UT - Wrongly convicted man shares story of faith, redemption

Original Article

08/04/2011

By Carole Mikita

SALT LAKE CITY -- From the depths of despair to exoneration, Utah resident Ted White has quite a story to tell. But he says what he learned from these experiences about faith and redemption have helped him to move forward.

On Friday, July 22, White held a news conference, putting a period on what he describes as a living nightmare.

"It's like having a hundred pound feed sack, lifted off of your shoulders. Because you fought so hard for all these years, and then to have it come to an end … it was unbelievable," he said.

Before moving to Utah a few years ago, he had lived in and worked as a businessman in Lee's Summit, MO, outside Kansas City. In March of 1998, his wife told police that he had sexually abused her 12-year-old daughter.

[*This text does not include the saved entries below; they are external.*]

/-- The condition of a wake step holds: what the step found acts, and the next one begins. A lost core bank
ends the wake as a reset release (R436). -/
def Dev.wakeStep (d : Dev) (o : WakeObs) (mem : Mem) : Dev × Mem :=
  match d.pwr.wake with
  | none => (d, mem)
  | some w =>
    let next := nextStep (wakeSteps w.from_) w.step
    if w.step = 11 then (d.wakeEnds w, mem)
    else if w.step = 10 ∧ o.lost.contains 8 then
      let d := (d.aonRecord uAon 0x1404 sevService d.now).resetDev 4
      (d.setPwr { d.pwr with resetLow := false, enables := 0x3F, releasedAt := d.now }, [])
    else
      let d := if w.step = 9 then d.leaveSelfRefresh o.taps else d
      let d := if w.step = 10 then o.lost.foldl Dev.bankLost d else d
      if next = 8 then (d.startRom w, if w.from_ = 3 then [] else mem) else (d.beginStep w next, mem)

def execWakeStep (t : Nat) (obs : WakeObs) (s : State) : Host.Outcome State Fault Refusal :=
  onAonMem t (fun mem d => d.wakeStep obs mem) s

/-- Timeout of a wake step, in µs (Table 20.3); 0 for none. -/
def wakeTimeout : Nat → Nat
  | 1 | 2 | 3 | 4 | 5 => 5000
  | 6 => 10000
  | 7 => 2000
  | _ => 0

/-- The PWR_OK input that a failed step waited for; of W1's two, which one is free. -/
def Dev.failedInput (d : Dev) (step : Nat) : Nat × Dev :=
  if step = 1 then let (v, d) := d.free; (v % 2, d)
  else (if step ≤ 5 then step else 0xFF, d)

/-- WAKE_STEP_TIMEOUT: the supplies are torn down and the device enters Off; the next boot journals it
(R433). -/
def Dev.wakeTimedOut (d : Dev) (mem : Mem) : Dev × Mem :=
  match d.pwr.wake with
  | none => (d, mem)
  | some w =>
    if wakeTimeout w.step = 0 ∨ d.now < w.stepAt + wakeTimeout w.step * 990 then (d, mem)
    else
      let (input, d) := d.failedInput w.step
      let d := { (d.dropSupplies 0).aonRecord uAon 0x1403 sevDevice d.now with aonFault := true }
      let d := d.wrd 0x2300 9 (lastWakeBytes w.cause (if w.from_ = 4 then 0 else w.from_) 2 w.step
        ((w.began - d.pwr.enteredAt) / 1000000) ((d.now - w.began) / 1000))
      (d.setPwr { d.pwr with state := 3, wake := none, enables := 0, enteredAt := d.now
                             failed := some (w.step, input) }, [])

def execWakeStepTimeout (t : Nat) (s : State) : Host.Outcome State Fault Refusal :=
  onAonMem t (fun mem d => d.wakeTimedOut mem) s

end Sys2Proof.Machine
end

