-- ==== Sys2Proof/Machine/Tick.lean ====
section
/-! DEFINITION. T+0 of a wing tick (R31 to R37): what happens before the batches, the batches, the selections and
the messages of the tick; and the activations that the NMOS node commits (R104). -/
namespace Sys2Proof.Machine

/-! ### Before the batches -/

/-- POOL_EXHAUSTED at the T+0 that ends a tick with discarded frames, at the time of the first (R110). -/
def Dev.poolReports (d : Dev) (w : Nat) : Dev :=
  foldNat (fun d n =>
    let x := d.src n
    if x.dropped = 0 ∨ d.srcWing n ≠ w then d
    else
      let u := uIntake w
      let d := d.setSrc n { x with dropped := 0, droppedAt := 0 }
      (d.notify 3 x.droppedAt (unitEventBody u 0x0403 n x.dropped)).report
        { unit := u, code := 0x0403, p1 := n, p2 := x.dropped % 2 ^ 32, sev := sevDegraded, time := x.droppedAt }) 256 d

/-- Bays of a composition that have a band still to write. -/
def Comp.lateBays (c : Comp) : List Nat :=
  let n := bandCount c.height
  (((List.range n).filter fun b => !c.written.contains b).map fun b => (bandPlace c.mask n b).1).eraseDups

/-- TICK_OVERRUN for work of an earlier tick that is not complete, once per unit, target and tick (R37). -/
def Dev.overruns (d : Dev) (w k : Nat) : Dev :=
  let outs := (List.range 128).filter fun o => outWing o == w
  let late := (outs.flatMap fun o => (d.out o).comps) ++ d.layerComps.filter fun c => c.wing == w
  let beyond := (late.filter fun c => decide (c.work < k) && !c.complete).flatMap fun c =>
    c.lateBays.map fun b => (b, c.target)
  beyond.eraseDups.foldl (fun d e => d.raise (uBay (8 * w + e.1)) 0x0201 e.2 k sevDegraded) d

/-- A slot that a writer job list has finished becomes CURRENT at the next T+0 of its home wing (R151). -/
def Dev.jobSlots (d : Dev) (w : Nat) : Dev :=
  foldNat (fun d l =>
    match (d.layer l).next with
    | some k => if d.layWing l = w then
        (d.setLayer l { d.layer l with next := none }).makeCurrent l k else d
    | none => d) 512 d

/-- Sources of a wing change to or from the ring (R384). -/
def Dev.ringSources (d : Dev) (w : Nat) : Dev :=
  foldNat (fun d n => if d.srcWing n = w then d.refreshTaking n else d) 256 d

/-- The standby applies nothing of the active in phase 1 of a resynchronisation (R365). -/
def Dev.waitsForCopy (d : Dev) : Bool := d.standby && d.resyncPhase == 1

/-- Mirrored writes that have come to their tick act in the order of their arrival (R90). -/
def Dev.mirrorDue (mem : Mem) (w k : Nat) (d : Dev) : Dev :=
  if d.waitsForCopy then d
  else
    let due := fun (m : MirWrite) => m.wing == w && decide (m.tick ≤ k)
    let ms := d.mirror.filter due
    ms.foldl (fun d m => (Dev.effectOf mem m.by_ m.rec_.idx m.rec_.sub m.rec_.data d).dev)
      { d with mirror := d.mirror.filter fun m => !due m }

/-! ### Batches -/

/-- A batch that the partner committed. -/
def Batch.ofPartner (b : Batch) : Bool := decide (0x8000 ≤ b.sess)

/-- NOTIFY BATCH_APPLIED to the sessions that committed what applies at this tick (R36, R82). -/
def Dev.tellApplied (d : Dev) (w k : Nat) (bs : List Batch) : Dev :=
  bs.foldl (fun d b =>
    if b.ofPartner then d
    else d.notifyTo b.sess 2 d.now (leBytes 4 b.num ++ leBytes 1 w ++ leBytes 3 0 ++ leBytes 8 k)) d

/-- The batches of tick `k` of wing `w` apply (R36); those of the active wait during phase 1. -/
def Dev.batchTick (d : Dev) (w k : Nat) (lost : List Nat) (mem : Mem) : Dev × Mem :=
  let wait := if d.waitsForCopy then d.batches.filter Batch.ofPartner else []
  let d : Dev := if d.waitsForCopy then { d with batches := d.batches.filter fun b => !b.ofPartner } else d
  let told := (d.batches.filter fun b => d.batchDue b w k).filter fun b => !(d.batchHere (appliesAt w) b).isEmpty
  let (d, mem) := d.applyBatches w k lost mem
  (({ d with batches := d.batches ++ wait } : Dev).tellApplied w k told, mem)

/-! ### Selections and messages -/

/-- Framed outputs select, and job lists of graphics layers (R30, R151). An output whose composition has overrun
omits the one of this tick (R37, R201). -/
def Dev.selections (d : Dev) (w k : Nat) : Dev :=
  let d := ((List.range 128).filter fun o => outWing o == w && d.outOn o && !d.racing o &&
      (d.out o).comps.all Comp.complete).foldl
    (fun d o => d.selectOutput o k) d
  foldNat (fun d j =>
    let t := d.jobTarget j
    let l := t.2 % 512
    if d.rdb (0x4000 + j) 2 && t.1 == 1 && d.rdb (layIdx l) 1 && d.rd (layIdx l) 0x1B == 1 && d.layWing l == w then
      d.selectLayer l j k
    else d) 256 d

/-- A record of a data message, in the layout of a READ response. -/
def Dev.sampled (d : Dev) (o : ObjKey) : List Byte :=
  let st := d.readStatus o.idx o.sub
  let v := if st = stOk then d.readObj o.idx o.sub else []
  leBytes 2 o.idx ++ leBytes 1 o.sub ++ leBytes 1 st ++ leBytes 2 v.length ++ leBytes 2 0 ++ pad4 v

/-- Data messages of kind 0 for the ticks of wing `w` (R81). -/
def Dev.dataMessages (d : Dev) (w k : Nat) : Dev :=
  sessionNumbers.foldl (fun d n =>
    match d.session n with
    | none => d
    | some x => x.subs.foldl (fun d b =>
        if b.kind = 0 ∧ b.wing = w ∧ k % max b.period 1 = 0 then
          d.sendDev n 0x18 0 (leBytes 1 b.num ++ leBytes 1 0 ++ leBytes 1 w ++ [0] ++ leBytes 8 k ++
            b.objs.flatMap d.sampled)
        else d) d) d

/-! ### T+0 -/

/-- Tick `k` of wing `w` is raised now: its instant has come, it has not been raised, and no pause lies over it
(R33, R35, R264, R427). -/
def Dev.raises (d : Dev) (w k : Nat) : Bool :=
  let x := d.wing w
  decide (w < 4) && !x.stopped && decide (byteAt (d.rdd 0x2300 8) w < 2) && decide (x.quietUntil ≤ d.tickTime w k) &&
    (!x.raised || decide (x.tick < k))

/-- The steps of R31 at T+0 of tick `k` of wing `w`. A tick that gives the wing a new timing releases no work
(R35). -/
def Dev.tick (w k : Nat) (lost : List Nat) (d : Dev) (mem : Mem) : Dev × Mem :=
  let d := d.setWing w { d.wing w with tick := k, at_ := d.tickTime w k, raised := true, late := [] }
  let d := (d.poolReports w).overruns w k
  let d := if w = 0 then (d.swapTick k).evtTick else d
  let d := (Dev.mirrorDue mem w k ((d.jobSlots w).ringSources w)).launchSlots w k (d.tickTime w k)
  let (d, mem) := d.releaseDue w k mem
  let old := d
  let (d, mem) := d.batchTick w k lost mem
  let d := if rateChanged old d w || d.wingDown w then d else d.selections w k
  let d := (d.dataMessages w k).snapTick w k
  (if w = 0 then d.canTick else d, mem)

/-- WING_TICK (R31): the latest tick of the wing at this instant, once it has come and unless it is past. -/
def execWingTick (t w : Nat) (lost : List Nat) (s : State) : Host.Outcome State Fault Refusal :=
  onDevMem t (fun mem d =>
    let k := d.tickOf w d.now
    if d.alive && d.raises w k then Dev.tick w k lost d mem else (d, mem)) s

/-! ### IS-05 activations (R104) -/

/-- Name of a status (Table 3.6). -/
def statusName (st : Nat) : String :=
  ["OK", "CAPACITY", "TOO_LATE", "TOO_FAR", "CONFLICT", "UNCOUPLED", "MODE_RATE", "RANGE", "NO_OBJECT", "ACCESS",
   "NOT_WRITABLE", "TYPE", "WRONG_CLASS", "STAGE_FULL", "AUTH", "SEQUENCE", "NO_SESSION", "BUSY", "STANDBY",
   "NO_SLOT", "WRONG_STATE", "ON_LOAN", "TOO_LARGE", "SEGMENT", "NO_BATCH"].getD st ""

/-- Subs of a source object that a transport file is mapped to (R104). -/
def sdpSub (s : Nat) : Bool := s == 3 || (decide (5 ≤ s) && decide (s ≤ 0x19)) || s == 0x25

/-- The records of a transport file, with the first refusal of one of its values. -/
def Dev.sdpRecs (d : Dev) (n : Nat) (f : Sdp) : Nat × List Rec :=
  let vals := f.vals.filter fun v => sdpSub v.1
  let i := srcIdx n
  let st := (vals.map fun v => d.valueStatus (d.rd 0x2036 5) i v.1 v.2).find? fun st => st != stOk
  (st.getD stOk, vals.map fun v => { idx := i, sub := v.1, data := v.2 })

/-- An activation: one batch at the first tick of the source's owning wing from the requested time on. -/
def Dev.activateReceiver (d : Dev) (n : Nat) (f : Sdp) (at_ : Option Nat) : Dev :=
  let answer := fun (d : Dev) code body => d.send (.http d.nmosIface code body)
  if !d.nmos.node || !d.nmosUp || !decide (n < 256) then d
  else if d.standby then answer d 500 "STANDBY"
  else if f.unsupported then answer d 400 ""
  else
    let d : Dev := { d with nmos := { d.nmos with staged := Tab.setD d.nmos.staged n f.vals [] } }
    let (st, recs) := d.sdpRecs n f
    let w := d.srcWing n
    let k := d.tickFrom w (at_.getD (d.now + d.rd 0x2036 7 * 1000000))
    if d.pwr.state = 4 then answer d 400 (statusName stWrongState)
    else if st ≠ stOk then answer d 400 (statusName st)
    else
      let (c, d) := d.commit 0x0200 w k recs
      if c.st = stOk then answer d 200 "" else answer d 400 (statusName c.st)

/-- IS05_ACTIVATION. -/
def execIs05Activation (t n : Nat) (f : Sdp) (at_ : Option Nat) (s : State) : Host.Outcome State Fault Refusal :=
  onCurator t (·.activateReceiver n f at_) s

end Sys2Proof.Machine
end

Three months later, the detective who took the case told his police chief he was having an affair with the suspect's wife. Nevertheless, the detective remained on the case.

In February of 1999, White was convicted but fled to Costa Rica, where authorities caught him. He spent a year in a prison there, where his life was threatened.

It happened again when he was returned to a Missouri prison.

"(I had) seven knife fights, I was hit with a padlock in my eye socket … had to have reconstructive surgery... stabbed."

White says when he was at his lowest, Mother Opal, an 84-year-old prison visitor, taught him about the Bible and forgiveness.

When he moved from Jackson to Clay County prisons, Latter-day Saint missionaries taught him to give his anger to the Lord.

"I had to really forgive them and get on my knees and pray for the person who took my kids away," he said. "That's when everything happened -- it was miracle after miracle after miracle."

Midwestern Innocence Project attorneys got White a new trial, which ended in a hung jury. The trial was set for a third time, but White had no money. That is, until a visit from secret Santa Larry Stewart -- a man who handed out hundred dollar bills at disasters or at Christmas and helped those he believed were wrongly convicted. Stewart footed the bill for the third trial.

Eventually, White was acquitted in 2005. He then sued his ex-wife, the former detective, the police chief and the city of Lee's Summit.

In 2006, Lee's Summit agreed to pay any judgment against the former detective. In 2008, a jury awarded White $16 million.

The city initially refused to pay, but this year, after a district judge threatened Lee's Summit with a crime fraud hearing, the city agreed to pay.

Ted White still believes in the Constitution, the legal system and that he someday will return a spiritual favor.

"You just don't know the effect you have on people. And I hope I can have that same effect and help people like my missionary did for me," he said.

White calls himself a blessed man. He has a new family in a new state, where he has found friends. And he hopes one day to be with the three other children he hasn't seen since his arrest. He said the door is always open. White remarried three years ago and he and his wife and 2-year-old daughter live in Utah where he is re-establishing a health insurance business and writing his story.